Hua Rong, Yang Aimin, Gao Le, Chow Elaine, Ji Wenjing, Cheung Yin Ting
School of Pharmacy, Faculty of Medicine, The Chinese University of Hong Kong, Hong Kong SAR, China.
Department of Medicine and Therapeutics, The Chinese University of Hong Kong, Prince of Wales Hospital, Hong Kong SAR, China.
Diabetes Obes Metab. 2025 Aug 27. doi: 10.1111/dom.70067.
Social determinants of health (SDHs) have been increasingly recognised as upstream drivers of preventable health disparities. However, it is unclear what the role of SDHs is in the whole progression of prediabetes. We aimed to delineate the impact of SDHs on the progression from prediabetes to subsequent cardio-renal-metabolic disease (CRMD), cardio-renal-metabolic multimorbidity (CRMM) and mortality.

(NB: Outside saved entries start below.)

/-- R91, R92: a step of a lone ENCODE_AND_WRITE that waits at offset `k` is the rest of its loop. -/
theorem step_waitingBlock {s : State} {blk : BlockId} {k : Nat} (hk : k < 8) (hr : s.rst = [])
    (hb : s.flags.busy = false) (hi : s.inBlock = true) (hbase : s.dp.base = blockBase blk)
    (hoff : s.dp.off = BitVec.ofNat 4 k)
    (hq : s.busReq = ((blockWrites (blockBase blk) s.buf)[k]?).map (fun w => busWord w.1 w.2)) :
    ∃ p, SendsBlock blk k s.dp s.buf p s ∧ step s = .next p.state := by
  have hoffNat : s.dp.off.toNat = k := by
    rw [hoff, BitVec.toNat_ofNat]
    omega
  obtain ⟨v, hv⟩ : ∃ v, s.buf.toList[k]? = some v := ⟨_, List.getElem?_eq_getElem hk⟩
  have hreg : s.dp.base + s.dp.off.setWidth 8 = blockBase blk + BitVec.ofNat 8 k := by
    rw [hbase, ← hoffNat, BitVec.ofNat_toNat]
  have hreq : s.busReq = some (busWord (s.dp.base + s.dp.off.setWidth 8) v) := by
    rw [hq, blockWrites_eq_writesFrom, writesFrom_getElem?, hv, hreg, Nat.zero_add]
    rfl
  refine ⟨_, (sendsBlock_writeBytes hk.le hi hbase hoff).andThen_finishCommand hb, ?_⟩
  rw [step_look hr hreq, busWord_reg, busWord_val, resume_busWrite, lookAndGoOn_inBlock hi (by rw [hoffNat, hv]),
    hoffNat]

section Answers

variable {blk : BlockId} {k : Nat} {x : Datapath} {b : Buffer} {p : Progress} {s : State}

/-- R92: with every answer `Ok` the rest of the block is sent. -/
theorem SendsBlock.completes (h : SendsBlock blk k x b p s) (hk : k < 8) {rest : List BusRsp}
    (hr : s.rsps = oks (8 - k) ++ rest) :
    let ws := (blockWrites (blockBase blk) b).drop k
    p.state.trace = s.trace ++ ws.map (okEvent s.cfg.devAddr) ∧
      p.state.buf = b ∧ p.state.dp = { x with off := 8 } ∧ p.state.widx = s.widx + BitVec.ofNat 5 (8 - k) ∧
      p.state.busReq = none ∧ p.state.inBlock = false ∧ p.state.rsps = rest ∧
      p.state.seq = s.seq ∧ p.state.flags = s.flags ∧ s.sameOutside p.state ∧
      p.state.holds s.cfg.devAddr ws ∧ s.devSameExcept p.state s.cfg.devAddr (ws.map Prod.fst) := by
  have hlen := blockWrites_drop_length (blockBase blk) b k
  have hnodup := blockWrites_slice_nodup (blockBase blk) b k (8 - k)
  rw [List.take_of_length_le hlen.le] at hnodup
  obtain ⟨hall, -, -⟩ := h
  obtain ⟨s', rfl, hrun, hleft, hat⟩ := hall rest (by rw [hlen, hr])
  refine ⟨hrun.trace, hat.buf, hat.dp, ?_, hrun.answered (List.ne_nil_of_length_pos (by omega)), hat.inBlock, hleft,
    hat.seq, hat.flags, hrun.outside, hrun.holds hnodup, hrun.same⟩
  rw [← hlen]
  exact hrun.widx

/-- R92, R121: the first error ends the block at its own write. -/
theorem SendsBlock.aborts (h : SendsBlock blk k x b p s) {j : Nat} {e : ErrT} (hj : k + j < 8) {rest : List BusRsp}
    (hr : s.rsps = oks j ++ .answered (.err e) :: rest) :
    let ws := blockWrites (blockBase blk) b
    p.state.trace = s.trace ++ ((ws.drop k).take j).map (okEvent s.cfg.devAddr) ++
        ((ws.drop (k + j)).take 1).map (errEvent s.cfg.devAddr e) ∧
      p.state.buf = b ∧ p.state.dp = { x with off := BitVec.ofNat 4 (k + j) } ∧
      p.state.widx = s.widx + BitVec.ofNat 5 j ∧ p.state.busReq = none ∧ p.state.inBlock = false ∧
      p.state.rsps = rest ∧ p.state.seq = .failed ∧ p.state.flags = ⟨false, false, true, .transportError, some e⟩ ∧
      s.sameOutside p.state ∧ p.state.holds s.cfg.devAddr ((ws.drop k).take j) ∧
      s.devSameExcept p.state s.cfg.devAddr (((ws.drop k).take (j + 1)).map Prod.fst) := by
  have hlen := blockWrites_drop_length (blockBase blk) b k
  have hnodup := blockWrites_slice_nodup (blockBase blk) b k
  have hget := List.getElem?_eq_getElem (l := (blockWrites (blockBase blk) b).drop k) (i := j) (by omega)
  obtain ⟨-, herr, -⟩ := h
  obtain ⟨s1, rfl, hrun, hleft, hat⟩ := herr j _ e rest hget hr
  refine ⟨?trace, hat.buf, hat.dp, ?widx, rfl, rfl, hleft, rfl, rfl, hrun.outside,
    hrun.holds_answerErr hget (hnodup (j + 1)), hrun.same_answerErr hget⟩
  case trace =>
    rw [← List.drop_drop]
    exact hrun.trace_answerErr hget
  case widx =>
    have hwidx := hrun.widx
    rwa [List.length_take_of_le (by omega)] at hwidx

/-- R32, R92: the block waits at its first write without an answer. -/
theorem SendsBlock.waits (h : SendsBlock blk k x b p s) {j : Nat} (hj : k + j < 8) {later : List BusRsp}
    (hr : s.rsps = oks j ++ later) (hlater : later = [] ∨ later.head? = some .silent) :
    let ws := blockWrites (blockBase blk) b
    p.state.busReq = (ws[k + j]?).map (fun w => busWord w.1 w.2) ∧
      p.state.trace = s.trace ++ ((ws.drop k).take j).map (okEvent s.cfg.devAddr) ∧
      p.state.buf = b ∧ p.state.dp = { x with off := BitVec.ofNat 4 (k + j) } ∧
      p.state.widx = s.widx + BitVec.ofNat 5 j ∧ p.state.inBlock = true ∧ p.state.rsps = later.tail ∧
      p.state.seq = s.seq ∧ p.state.flags = s.flags ∧ s.sameOutside p.state ∧
      p.state.holds s.cfg.devAddr ((ws.drop k).take j) ∧
      s.devSameExcept p.state s.cfg.devAddr (((ws.drop k).take j).map Prod.fst) := by
  have hlen := blockWrites_drop_length (blockBase blk) b k
  have hget := List.getElem?_eq_getElem (l := (blockWrites (blockBase blk) b).drop k) (i := j) (by omega)
  obtain ⟨-, -, hwait⟩ := h
  obtain ⟨s1, rfl, hrun, hleft, hat⟩ := hwait j _ later hget (hlater.imp_right List.head?_eq_some_iff.mp) hr
  refine ⟨?request, hrun.trace, hat.buf, hat.dp, ?widx, hat.inBlock, hleft, hat.seq, hat.flags, hrun.outside,
    hrun.holds (blockWrites_slice_nodup _ _ _ _), hrun.same⟩
  case request =>
    rw [← List.getElem?_drop, hget]
    rfl
  case widx =>
    have hwidx := hrun.widx
    rwa [List.length_take_of_le (by omega)] at hwidx

end Answers

/-- Settles O38: with every answer `Ok` the loop sends its eight bytes from offset 0. -/
theorem encodeAndWriteCompletes : Obligations.EncodeAndWriteCompletes := fun s blk extra _ hr =>
  ⟨_, rfl, (sendsBlock_encodeAndWrite blk extra s).completes (by decide) hr⟩

/-- Settles O39: the first error ends the loop at its own offset. -/
theorem encodeAndWriteAbortsAtTheFirstFailure : Obligations.EncodeAndWriteAbortsAtTheFirstFailure := by
  intro s blk extra k e rest hk hr
  have h := (sendsBlock_encodeAndWrite blk extra s).aborts (by rwa [Nat.zero_add]) hr
  rw [Nat.zero_add] at h
  exact ⟨_, rfl, h⟩

/-- Settles O40: the loop waits at its first write without an answer. -/
theorem encodeAndWriteWaitsAtAnUnansweredWrite : Obligations.EncodeAndWriteWaitsAtAnUnansweredWrite := by
  intro s blk extra k later hk hr hlater
  have h := (sendsBlock_encodeAndWrite blk extra s).waits (by rwa [Nat.zero_add]) hr hlater
  rw [Nat.zero_add] at h
  exact ⟨_, rfl, h⟩

/-- Settles O41: the step is the rest of the loop from offset `k` on, so it ends, fails or waits as a loop does. -/
theorem waitingBlockGoesOn : Obligations.WaitingBlockGoesOn := by
  intro s blk k hk ws hrst hb hi hbase hoff hq
  obtain ⟨p, h, hstep⟩ := step_waitingBlock hk hrst hb hi hbase hoff hq
  exact ⟨fun _ hr => ⟨_, hstep, h.completes hk hr⟩, fun _ _ _ hj hr => ⟨_, hstep, h.aborts hj hr⟩,
    fun _ _ hj hr hlater => ⟨_, hstep, h.waits hj hr hlater⟩⟩

end Sys2Proof.Machine
end

section
/-! SUPPORT. No other write takes the place of a block's write (20_memory.md R39, R91, R92): an operation that starts
outside the loop of a block write leaves it, or waits in it for the loop's own write. -/

namespace Sys2Proof.Machine

open Sys2Proof.Config

theorem loopLegal_of_closed {s : State} (h : s.inBlock = false) : s.loopLegal := fun hi => by simp [h] at hi

/-- With no write outstanding no loop is in progress. -/
theorem State.loopLegal.closed {s : State} (h : s.loopLegal) (hq : s.busReq = none) : s.inBlock = false := by
  by_contra hi
  obtain ⟨hlt, hreq⟩ := h (by simpa using hi)
  rw [hq, List.getElem?_eq_getElem hlt] at hreq
  cases hreq

/-- `p` completes outside the loop of a block write; if it stops or waits, it does so at no write but the loop's. -/
def Progress.KeepsLoop (p : Progress) : Prop := p.Leaves (fun s => s.inBlock = false) State.loopLegal

theorem Progress.KeepsLoop.state {p : Progress} (h : p.KeepsLoop) : p.state.loopLegal :=
  Progress.Leaves.state h fun _ => loopLegal_of_closed

theorem Progress.KeepsLoop.andThen {p : Progress} {f : State → Progress} (h : p.KeepsLoop)
    (hf : ∀ s, s.inBlock = false → (f s).KeepsLoop) : (p.andThen f).KeepsLoop :=
  Progress.Leaves.andThen h hf

/-- Outside a loop any write will do. -/
theorem busWrite_keepsLoop {s : State} (h : s.inBlock = false) (reg val : Byte) : (busWrite reg val s).KeepsLoop :=
  busWrite_leaves (fun _ => h) (fun _ _ => loopLegal_of_closed rfl) (fun _ => loopLegal_of_closed h)

/-- The loop sends the byte at x[OFF], and waits for that write only. -/
theorem writeBytes_keepsLoop (l : List Byte) :
    ∀ s, s.buf.toList.drop s.dp.off.toNat = l → (writeBytes l s).KeepsLoop := by
  induction l with
  | nil => exact fun _ _ => rfl
  | cons v l ih =>
    intro s hl
    have hv : s.buf.toList[s.dp.off.toNat]? = some v := by rw [← List.head?_drop, hl]; rfl
    have hlt : s.dp.off.toNat < 8 := (List.getElem?_eq_some_iff.mp hv).1
    rw [writeBytes_cons]
    refine Progress.Leaves.andThen (C := sameCore s) (busWrite_leaves (fun _ => ⟨rfl, rfl, rfl, rfl, rfl⟩)
      (fun _ _ => loopLegal_of_closed rfl) (fun _ _ => ⟨hlt, ?own⟩)) fun s1 ⟨hdp, hbuf, _⟩ => ih _ ?rest
    case own =>
      show some _ = Option.map _ (s.buf.toList[s.dp.off.toNat]?)
      rw [hv]
      rfl
    case rest =>
      rw [stepOff_off_toNat hdp hlt, stepOff_buf, hbuf, ← List.tail_drop, hl]
      rfl

theorem encodeAndWrite_keepsLoop (blk : BlockId) (extra : Byte) (s : State) : (encodeAndWrite blk extra s).KeepsLoop :=
  writeBytes_keepsLoop _ _ rfl

theorem advance_closed {s : State} (h : s.inBlock = false) : (advance s).inBlock = false := (advance_inBlock s).trans h

theorem runFromPllReset_keepsLoop {s : State} (h : s.inBlock = false) : (runFromPllReset s).KeepsLoop :=
  (busWrite_keepsLoop h _ _).andThen fun _ h1 => advance_closed h1

theorem runFromMultisynth_keepsLoop {s : State} (h : s.inBlock = false) : (runFromMultisynth s).KeepsLoop :=
  (busWrite_keepsLoop h _ _).andThen fun _ h1 => runFromPllReset_keepsLoop (advance_closed h1)

theorem runFromPllProgrammed_keepsLoop (s : State) : (runFromPllProgrammed s).KeepsLoop :=
  (encodeAndWrite_keepsLoop _ _ _).andThen fun _ h1 => runFromMultisynth_keepsLoop (advance_closed h1)

theorem runFromComputed_keepsLoop (s : State) : (runFromComputed s).KeepsLoop :=
  (encodeAndWrite_keepsLoop _ _ _).andThen fun _ _ => runFromPllProgrammed_keepsLoop _

theorem runSequence_keepsLoop {s : State} (h : s.inBlock = false) : (runSequence s).KeepsLoop := by
  unfold runSequence
  split
  · exact runFromComputed_keepsLoop _
  · exact runFromComputed_keepsLoop s
  · exact runFromPllProgrammed_keepsLoop s
  · exact runFromMultisynth_keepsLoop h
  · exact runFromPllReset_keepsLoop h
  · exact h
  · exact h

theorem finishCommand_keepsLoop {s : State} (h : s.inBlock = false) : (finishCommand s).KeepsLoop := by
  unfold finishCommand
  split
  · simp only []
    split
    · exact runSequence_keepsLoop (advance_closed h)
    · exact advance_closed h
  · exact h

/-- Outside a loop no instruction starts a write in place of a block's. -/
theorem exec_loopLegal {i : Instr} {s s' : State} (h : s.inBlock = false) (he : exec i s = .next s') :
    s'.loopLegal := by
  cases i with
  | construct a ref =>
    obtain rfl : construct a ref s = s' := Host.Outcome.next.inj he
    refine loopLegal_of_closed ?_
    unfold construct
    split_ifs <;> exact h
  | setFrequency t =>
    obtain rfl : setFrequency t s = s' := Host.Outcome.next.inj he
    unfold setFrequency
    split_ifs
    · exact loopLegal_of_closed h
    · exact loopLegal_of_closed h
    · exact loopLegal_of_closed h
    · exact (runSequence_keepsLoop (s := acceptSetFrequency t s) h).state
  | encodeAndWrite blk extra =>
    obtain rfl : (encodeAndWrite blk extra s).state = s' := Host.Outcome.next.inj he
    exact (encodeAndWrite_keepsLoop blk extra s).state
  | plan | encPll | encMs | pack8 =>
    obtain rfl := Host.Outcome.next.inj he
    exact loopLegal_of_closed h
  | _ =>
    obtain rfl : (busWrite _ _ s).state = s' := Host.Outcome.next.inj he
    exact (busWrite_keepsLoop h _ _).state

37 098 participants with prediabetes and free of any CRMD (i.e., type 2 diabetes, cardiovascular disease and chronic kidney disease [CKD]) at baseline from the UK Biobank were included. A combined SDH score was assessed by a sum of 17 items including financial, education, healthcare, neighbourhood, and social domains, and was categorised into favourable, medium, and unfavourable groups by tertile. Outcomes included first CRMD, CRMM (the coexistence of at least two CRMDs) and death during follow-up. Five transition paths were considered, and multistate models were performed.

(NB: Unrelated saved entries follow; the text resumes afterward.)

-- ==== Sys2Proof/Word.lean ====
section
/-!
DEFINITION. The word types of the part (R9, R31, R88) and nothing else.
-/

namespace Sys2Proof

/-- A byte of memory or of the scratchpad. -/
abbrev Byte := BitVec 8

/-- A code word, or the value of a vector or uniform register (R88). -/
abbrev Word := BitVec 32

/-- A 64-bit address, key, counter or register pair. -/
abbrev DWord := BitVec 64

end Sys2Proof
end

Compared with the favourable SDH group, the unfavourable SDH group consistently showed elevated risks for different transition stages, except for the CRMM-to-death transition. Lifestyle partially mediated the associations, while the mediation proportions at each stage explained less than 20%. Among disease-specific associations, unfavourable SDHs disproportionally increased the risks of three CRMDs, with the highest risk observed for the CKD-to-death transition (hazard ratio = 2.22, 95% confidence interval: 1.16-4.26).
Unfavourable SDHs were associated with increased risks of progression from prediabetes. Resource allocation and lifestyle promotion should be prioritised for those with unfavourable SDHs to mitigate disparities in progression to CRMM and death in diabetes care, especially in the early disease stage.
健康的社会决定因素(SDH)已日益被视为可预防的健康差距的上游驱动因素。然而,尚不清楚SDH在糖尿病前期的整个进展过程中扮演何种角色。我们旨在阐明SDH对从糖尿病前期进展为后续心肾代谢疾病(CRMD)、心肾代谢多病共存(CRMM)及死亡的影响。
纳入英国生物银行中37098名基线时患有糖尿病前期且无任何CRMD(即2型糖尿病、心血管疾病和慢性肾脏病[CKD])的参与者。通过对包括财务、教育、医疗保健、社区和社会领域在内的17项指标求和来评估综合SDH评分,并按三分位数分为有利、中等和不利组。结局包括首次发生CRMD、CRMM(至少两种CRMD共存)以及随访期间的死亡。考虑了五条转变路径,并进行了多状态模型分析。
与有利SDH组相比,不利SDH组在不同转变阶段的风险持续升高,但CRMM至死亡的转变阶段除外。生活方式部分介导了这些关联,而每个阶段的中介比例解释不足20%。在疾病特异性关联中,不利SDH不成比例地增加了三种CRMD的风险,CKD至死亡转变的风险最高(风险比=2.22,95%置信区间:1.16-4.26)。
不利的SDH与糖尿病前期进展风险增加相关。对于SDH不利的人群,应优先进行资源分配和促进健康的生活方式,以减轻糖尿病护理中进展为CRMM和死亡方面的差距,尤其是在疾病早期阶段。